SSPs make one or more security solutions, called security packages, available to applications. A security package maps various SSPI functions to the security protocols specified in the package. An application implementing the SSPI can use any security package available on a system without having details about the security protocols implemented by the security package. Additionally, you can write your own SSP and add it to the registry.
To determine which provider is supported by a specific OS design, check for unique DLLs associated with each provider. The following table shows the DLLs for Kerberos, NTLM, and Schannel security providers.
The following example shows how to update the registry to install an SSP.
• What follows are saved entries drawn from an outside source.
/-- Key-switch a polynomial of the working copy; none when the key's digest fails: the body and the leaf table are those
streamed now, the DIGEST is that read at slot start (R218, R235). -/
def State.switchPoly (s : State) (ctx : Nat) (im : PlanImage) (t : Template) (d : Descriptor) (h : KeyHeader)
    (level : Nat) (a : List (List Nat)) : Option (List (List Nat) × List (List Nat)) :=
  let reg := im.evalRegion d
  let p := im.ringParams t level
  if s.keyDigestOk ctx t reg h level p.digits then some (p.switch a (s.keyPolys ctx t reg h level)) else none

/-- Add two polynomials limb by limb. -/
def addLimbs (primes : List Nat) (a b : List (List Nat)) : List (List Nat) :=
  (List.zip primes (List.zip a b)).map fun (q, x, y) => addPoly q x y

/-- KEYSW: c1 is switched to the aggregation key (R207). -/
def execKeysw (cluster : Nat) (s : State) : Host.Outcome State Fault Refusal :=
  .next (s.ringStep cluster 0x15 true fun s ctx im t d h w =>
    (s.switchPoly ctx im t d h w.header.level (component w.limbs 1)).map fun ks =>
      joinComponents [addLimbs (im.chainOf t).data (component w.limbs 0) ks.1, ks.2])

/-- ROTATE: the automorphism σ_g, then the switch back (R204, R207). -/
def execRotate (cluster : Nat) (s : State) : Host.Outcome State Fault Refusal :=
  .next (s.ringStep cluster 0x16 true fun s ctx im t d h w =>
    let c0 := (component w.limbs 0).map (galois t.logN d.param1)
    let c1 := (component w.limbs 1).map (galois t.logN d.param1)
    (s.switchPoly ctx im t d h w.header.level c1).map fun ks =>
      joinComponents [addLimbs (im.chainOf t).data c0 ks.1, ks.2])

/-- RELIN: a three-component ciphertext becomes one of two (R207). -/
def execRelin (cluster : Nat) (s : State) : Host.Outcome State Fault Refusal :=
  .next (s.ringStep cluster 0x17 true fun s ctx im t d h w =>
    (s.switchPoly ctx im t d h w.header.level (component w.limbs 2)).map fun ks =>
      let q := (im.chainOf t).data
      joinComponents [addLimbs q (component w.limbs 0) ks.1, addLimbs q (component w.limbs 1) ks.2])

/-- MODRED: the top data prime is dropped (R208). -/
def execModred (cluster : Nat) (s : State) : Host.Outcome State Fault Refusal :=
  .next (s.ringStep cluster 0x18 false fun _ _ im t _ _ w =>
    let primes := (im.chainOf t).data.take w.header.level
    some (joinComponents [modReduce t.logN t.plaintextMod primes (component w.limbs 0),
      modReduce t.logN t.plaintextMod primes (component w.limbs 1)]))

-- Export (R227 to R229)

/-- C1 messages of a working copy at the export level: export tile index and message. -/
def Round.c1Messages (r : Round) (t : Template) (n level : Nat) (c1 : List (List Nat)) (key : Bytes) :
    List (Nat × Bytes) :=
  let residues := (c1.take level).flatten
  (List.range (exportTiles level t.degreeN)).map fun x =>
    let part := (residues.drop (8192 * x)).take 8192
    let blocks := exportBlocks level t.degreeN x
    let tile := n * max 1 t.setTiles + x
    (tile, exportMessage key
      (exportHeader 0x82 t.logN level r.cohortId r.number 0xFFFFFF tile blocks (4096 * blocks))
      (part.flatMap fun v => beBytes 8 v))

/-- C1OUT: c1 of the working copy is sealed under X_r into C1 messages, kept in the export area and sent to every member
whose session is stored; nothing is sealed for a VOID or SPENT input, outside CLOSED or under the export block (R228,
R229). -/
def execC1out (cluster : Nat) (s : State) : Host.Outcome State Fault Refusal :=
  let before := (s.cluster cluster).span
  let position := (s.cluster cluster).position.getD 0
  let s' := s.ringStep cluster 0x19 false fun _ _ _ _ _ _ w => some w.limbs
  match before with
  | none => .next s'
  | some sp =>
    let ctx := sp.ctx
    let t := sp.desc.cohort
    match s'.image ctx, s'.round? ctx t with
    | some im, some r =>
      match r.working? position sp.desc.cursor with
      | none => .next s'
      | some w =>
        let ran := !sp.done && (s'.cluster cluster).span.any RunningSpan.done
        if sp.desc.opcode ≠ 0x19 ∨ !ran ∨ sp.dummy ∨ w.header.status ≠ 0 ∨ r.state ≠ .closed ∨ r.ring.exportBlock then
          .next s'
        else if s.routeDown (im.route sp.desc.dstRoute) then
          .next (s.replayTile ctx t w.tile cluster 0x19
            (leBytes 4 r.cohortId ++ leBytes 4 (w.tile * max 1 (im.template t).setTiles)))
        else .next (s'.withRoundKey r 1 (some masterAu) (fun s => s.ringFault ctx t w.tile) fun key =>
          let msgs := r.c1Messages (im.template t) w.tile w.header.level (component w.limbs 1) key
          let fresh := msgs.filter fun m => !(r.ring.exports.any fun e => e.1 == m.1)
          let s' := s'.updRound ctx t fun r =>
            let r := r.updWorking position sp.desc.cursor fun w => { w with sealed := true }
            { r with ring := { r.ring with exports := r.ring.exports ++ fresh } }
          let members := r.intake.sessions.filter fun x => x.role == 1 && x.stored
          members.foldl (fun s x => msgs.foldl (fun s m => s.queueModuleMsg x.conn m.2) s) s')
    | _, _ => .next s'

-- Staging (R201)

/-- The CT_STORE region of a ring-tile cursor: the k-th such cursor of the cohort at a cluster uses the k-th CT_STORE
region of the cohort on the cluster's Canton (R201). -/
def PlanImage.ctStore (im : PlanImage) (t position cursor : Nat) : Option Region :=
  let cursors := ((im.block position).map Block.cursors).getD []
  let k := ((cursors.take cursor).filter fun c => c.kind == 3 && c.cohort == t).length
  ((im.regionsOf 5 t).filter fun g => g.die == positionCanton position)[k]?

/-- OUT of a ring tile after a stage-out: what the working header holds; once the round has left CLOSED a tile that is
VOID stays so (R213, R235). -/
def RingTile.stagedOut (x : RingTile) (w : WorkingCopy) (closed : Bool) : RingTile :=
  let hd := { w.header with exported := w.sealed || w.header.exported }
  let keep := !closed && (x.out.any fun o => o.status == 2)
  { x with out := if keep then x.out else some hd, store := w.limbs }

/-- Stage the current ring tile of a cursor out once its repetition has ended, and the next one in. A tile staged in takes
part on real operands if its whole gap lies after the freeze; one staged in earlier does from a later gap on (R201). -/
def Round.stageCursor (r : Round) (im : PlanImage) (t position cursor : Nat) (b : Block) (c : CursorDef) (whole : Bool) :
    Round :=
  let tm := im.template t
  let m := b.baseLength cursor
  let ended := (r.working? position cursor).map fun w => decide (m ≤ w.step)
  let r := match r.working? position cursor with
    | some w =>
      if m ≤ w.step then
        let r := r.updTile w.tile fun x => x.stagedOut w (r.state == .closed)
        let r := r.updCursor position cursor fun q => { q with pos := q.pos + 1 }
        { r with ring := { r.ring with working := r.ring.working.filter fun w => !(w.position == position && w.cursor == cursor) } }
      else if w.step = 0 ∧ whole then r.updWorking position cursor fun w => { w with real := true }
      else r
    | none => r
  let pos := (r.cursorAt position cursor).pos
  if (ended = some false) || decide (c.count ≤ pos) then r
  else
    let n := c.first + pos
    match r.ringTile n with
    | none => r
    | some x =>
      let w : WorkingCopy :=
        { position := position, cursor := cursor, tile := n, header := x.agg, limbs := limbsOf tm (r.set n).copy,
          step := 0, sealed := false, real := whole }
      { r with ring := { r.ring with working := r.ring.working ++ [w] } }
[HKEY_LOCAL_MACHINE\Comm\SecurityProviders] Providers=REG_SZ:provider1.dll, provider2.dll,...
A single DLL can contain multiple security packages; for example, SSL2 and SSL3.
The application programming interfaces (APIs) contained in the SSPI are divided into the following functional areas:
- Package management
- Credential management
- Context management
- Message support
Package management functions enumerate and query the attributes of the security packages of an SSP. These functions list the security packages available on a SSP, and enable an application to select one from the available security packages to support its requirements.
Credential management functions enable applications to gain access to the credentials of a principal, where a principal is an entity recognized by the security system. Such entities include human users and autonomous processes. A credential is data such as a password or user name used by a principal to establish the principal's identity.
Context management functions enable applications to create and use security contexts. A security context is security data, including session key and session duration, relevant to a connection. Both client and server must cooperate to create a security context. The client and the server can then use the security context with message support functions to ensure message integrity and privacy during the connection.
Message support functions enable an application to transmit messages that cannot be tampered with. The message support functions work with one or more buffers that contain a message and an associated security context created by the context management functions.